Aynı gün Çeribaşı Köyü’ne gelen ve kiraz bahçelerinde inceleme yapan Alara Fidan Üretim ve Pazarlama A.Ş.’nin Satış Müdürü Halil İbrahim Özkan, 2 yıldır bölgedeki kirazı aldıklarını ve memnun olduklarını ifade etti.
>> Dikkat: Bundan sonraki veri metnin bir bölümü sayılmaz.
theorem witness_BtglInvertsABit :
    (BitForm.r2i8 2 0xff).dst = some 2 ∧ (BitForm.r2r1 2 2).dst = some 2 ∧
    (BitForm.flagsi8 0x0b).dst = none ∧
    FlagsBitFree (careful (wide [])) (((BitForm.flagsi8 0x0b).src (wide [])).toNat % 32) ∧
    (BitForm.flagsr2 1).dst = none ∧ FlagsBitFree (wide []) 7 := ⟨rfl, rfl, rfl, .inr rfl, rfl, .inl rfl⟩

/-- A zero divisor and a divisor that is not zero. -/
theorem witness_DivAndModAreUnsigned :
    (wide []).isV0 = false ∧ (narrow []).isV0 = true ∧ (FieldForm.toAlu (.r3r2r1 3 2 0)).src2 .zero (wide []) = 0 ∧
    (FieldForm.toAlu (.r3r2r1 3 2 1)).src2 .zero (wide []) ≠ 0 := by decide

theorem witness_SetpSetsOneFlagsBit :
    FlagsBitFree (wide []) 31 ∧ FlagsBitFree (careful (wide [])) (((SetpForm.r2i8 2 0x2b).src2 (wide [])).toNat % 32) :=
  ⟨.inl rfl, .inr rfl⟩

theorem witness_ConservativeReadingRefusesUndefinedFlags :
    (careful (wide [])).config.flagsOutside = .refuse ∧ (XbitForm.r1flagsr2 1 1).readsFlags = true ∧
    (careful (wide [])).config.flagsDefinedMask.getLsbD (((XbitForm.r1flagsr2 1 1).src2 (wide [])).toNat % 32) = false ∧
    (BitForm.flagsi8 0x0c).dst = none ∧
    (careful (wide [])).config.flagsDefinedMask.getLsbD (((BitForm.flagsi8 0x0c).src (wide [])).toNat % 32) = false ∧
    (careful (wide [])).config.flagsDefinedMask.getLsbD (((SetpForm.r2i8 2 0).src2 (wide [])).toNat % 32) = false := by
  decide

theorem witness_CarryAndOverflowFlagsMeanOutOfRange : (machine v3 [(1, 0x80)] 0x100 []).isV0 = false := by decide

end Sys2Proof.Tests
end

section
/-! PROOF. What a sized instruction that completes can have done to the state, and with it that the register bits
at and above the operation size are kept (R22). -/

namespace Sys2Proof.Machine

/-- The next states that a sized instruction of length `len` can answer from `s`: at most one sized write of a
register, a write of `$flags`, and the advance of `pc`. -/
inductive SizedCompletion (sz : Size) (len : Nat) (s : State) : State → Prop where
  /-- No register is written: the comparisons and `setf`. -/
  | flagsOnly (fl : Word) : SizedCompletion sz len s ((s.setFlags fl).advance len)
  /-- One register is written at the operation size (R12); a `$flags` value equal to the old one writes no flag. -/
  | sizedWrite (d : Reg) (v : BitVec (width sz)) (fl : Word) :
      SizedCompletion sz len s (((s.writeSized sz d v).setFlags fl).advance len)

theorem finishAddSub_sizedCompletion {sz : Size} {f : AluForm} {c o : Bool} {res : BitVec (width sz)} {s t : State}
    (h : finishAddSub sz f c o res s = .next t) : SizedCompletion sz f.len s t := by
  cases h
  exact .sizedWrite f.dst res _

theorem finishShift_sizedCompletion {sz : Size} {f : ShiftForm} {c : Bool} {res : BitVec (width sz)} {s t : State}
    (h : finishShift sz f c res s = .next t) : SizedCompletion sz f.toAlu.len s t := by
  cases h
  exact .sizedWrite f.toAlu.dst res _

theorem finishUnary_sizedCompletion {sz : Size} {f : UnaryForm} {o : Bool} {res : BitVec (width sz)} {s t : State}
    (h : finishUnary sz f o res s = .next t) : SizedCompletion sz f.len s t := by
  cases h
  exact .sizedWrite f.dst res _

/-- The case split over the instructions: an arithmetic, shift or unary one ends in its family's shared writer, the
others write flags only or one register without a flag, and an unsized one has no operation size. -/
theorem exec_sizedCompletion {i : Instr} {sz : Size} {s t : State} (hsz : opSize i = some sz)
    (h : exec i s = .next t) : SizedCompletion sz i.len s t := by
  cases i with
  | add _ _ | adc _ _ | sub _ _ | sbb _ _ =>
    cases hsz
    exact finishAddSub_sizedCompletion h
  | shl _ _ | shr _ _ | sar _ _ | shlc _ _ | shrc _ _ =>
    cases hsz
    exact finishShift_sizedCompletion h
  | not _ _ | neg _ _ | hswap _ _ =>
    cases hsz
    exact finishUnary_sizedCompletion h
  | movf _ _ =>
    cases hsz
    obtain ⟨-, hnext⟩ := onlyV0_next s t _ h
    exact finishUnary_sizedCompletion hnext
  | movReg _ f =>
    cases hsz
    obtain ⟨-, hnext⟩ := onlyV3plus_next s t _ h
    cases hnext
    exact .sizedWrite f.dst _ s.flags
  | clear _ r2 =>
    cases hsz
    cases h
    exact .sizedWrite r2 0 s.flags
  | cmpu _ _ | cmps _ _ =>
    cases h
    exact .flagsOnly _
  | cmp _ _ | setf _ _ =>
    obtain ⟨-, hnext⟩ := onlyV3plus_next s t _ h
    cases hnext
    exact .flagsOnly _
  | movImm _ | sethi _ | mulu _ | muls _ | sext _ | extr _ | extrs _ | ins _ | and _ | or _ | xor _ | xbit _
  | bset _ | bclr _ | btgl _ | div _ | mod _ | setp _ => cases hsz

/-- A sized write of any register keeps the high bits of every register. -/
theorem KeepsHigh.writeSized_any (s : State) (sz : Size) (d r : Reg) (v : BitVec (width sz)) :
    KeepsHigh sz r s (s.writeSized sz d v) := by
  by_cases hdr : d = r
  · subst hdr
    exact KeepsHigh.writeSized s sz d v
  · intro j _
    rw [State.reg_writeSized_other s sz d r v hdr]

theorem SizedCompletion.keepsHigh {sz : Size} {len : Nat} {s t : State} (h : SizedCompletion sz len s t) (r : Reg) :
    KeepsHigh sz r s t := by
  cases h with
  | flagsOnly fl => exact fun _ _ => rfl
  | sizedWrite d v fl => exact ((KeepsHigh.writeSized_any s sz d r v).setFlags fl).advance len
Kiraz yetiştiriciliğinin gelecek vadettiğini söyleyen Özkan, “Bölgenin ayrıca bir avantajı da Çanakkale, İzmir, Denizli ve Manisa’daki kiraz hasadının sonuna, Isparta ve Afyon’daki kiraz hasadının başlamasından 1 hafta öncesine denk geliyor. Bu boşluğu doldurduğu için de avantajlı bir bölge. Şu anda buradan alım yapan tek firmayız ancak daha çok ekim yapılırsa daha çok firma gelir ve rekabet de artar. Lapseki’ye bazen 15-20 firmanın geldiği oluyor. Burası yeni bir bölge ve biraz insanımız tembel! Birden yönelmiyorlar. Birileri yapacak, görecekler, olursa onlar da yönelecekler. Ama sanıyorum ki birkaç yıl sonra randımana geçilecek. Önü açık bir bölge olarak değerlendiriyorum.” şeklinde konuştu.

TARSİM SAĞLIKLI İŞLEMİYOR

Son olarak üretici İlhan Taban, arazilerin sigortalanması konusunda serzenişte bulunarak, TARSİM (Tarım Sigortaları Havuzu)’in sağlıklı işlemediğini öne sürdü.

Arazilerinin hiçbirinin sigortalı olmadığını çünkü %20’nin altında oluşan hasarın ödenmediğini belirten Taban, “4 bin TL’ye tarlanı sigortalatıyorsun ancak bir sel, afet olduğunda eğer tarlanda %15 ya da %19 oranında zarar varsa bunu karşılamıyor. Peki bu hasar tespitinin kriteri neye göre belirleniyor? Burada bir muamma var. Ben 10 bin TL sigorta bedeli ödeyeyim ama zararım yüzde kaç oranında çıkarsa bu bedel ödensin. İster %10 zarar olsun ister %50. Bu zararın karşılığı oran dikkate alınmadan ödenmeli. Böyle olmayınca da üretici tarlalarını sigortalamaktan vazgeçti. Çünkü emsallerini üretici arkadaşlarımızda gördük.” dedi.

Ahmet Karaca ve İlhan Taban, bölgede ayrıca kiraz yetiştiriciliğinden sonra çilek üretiminde de önemli mesafe katedildiğini belirtti.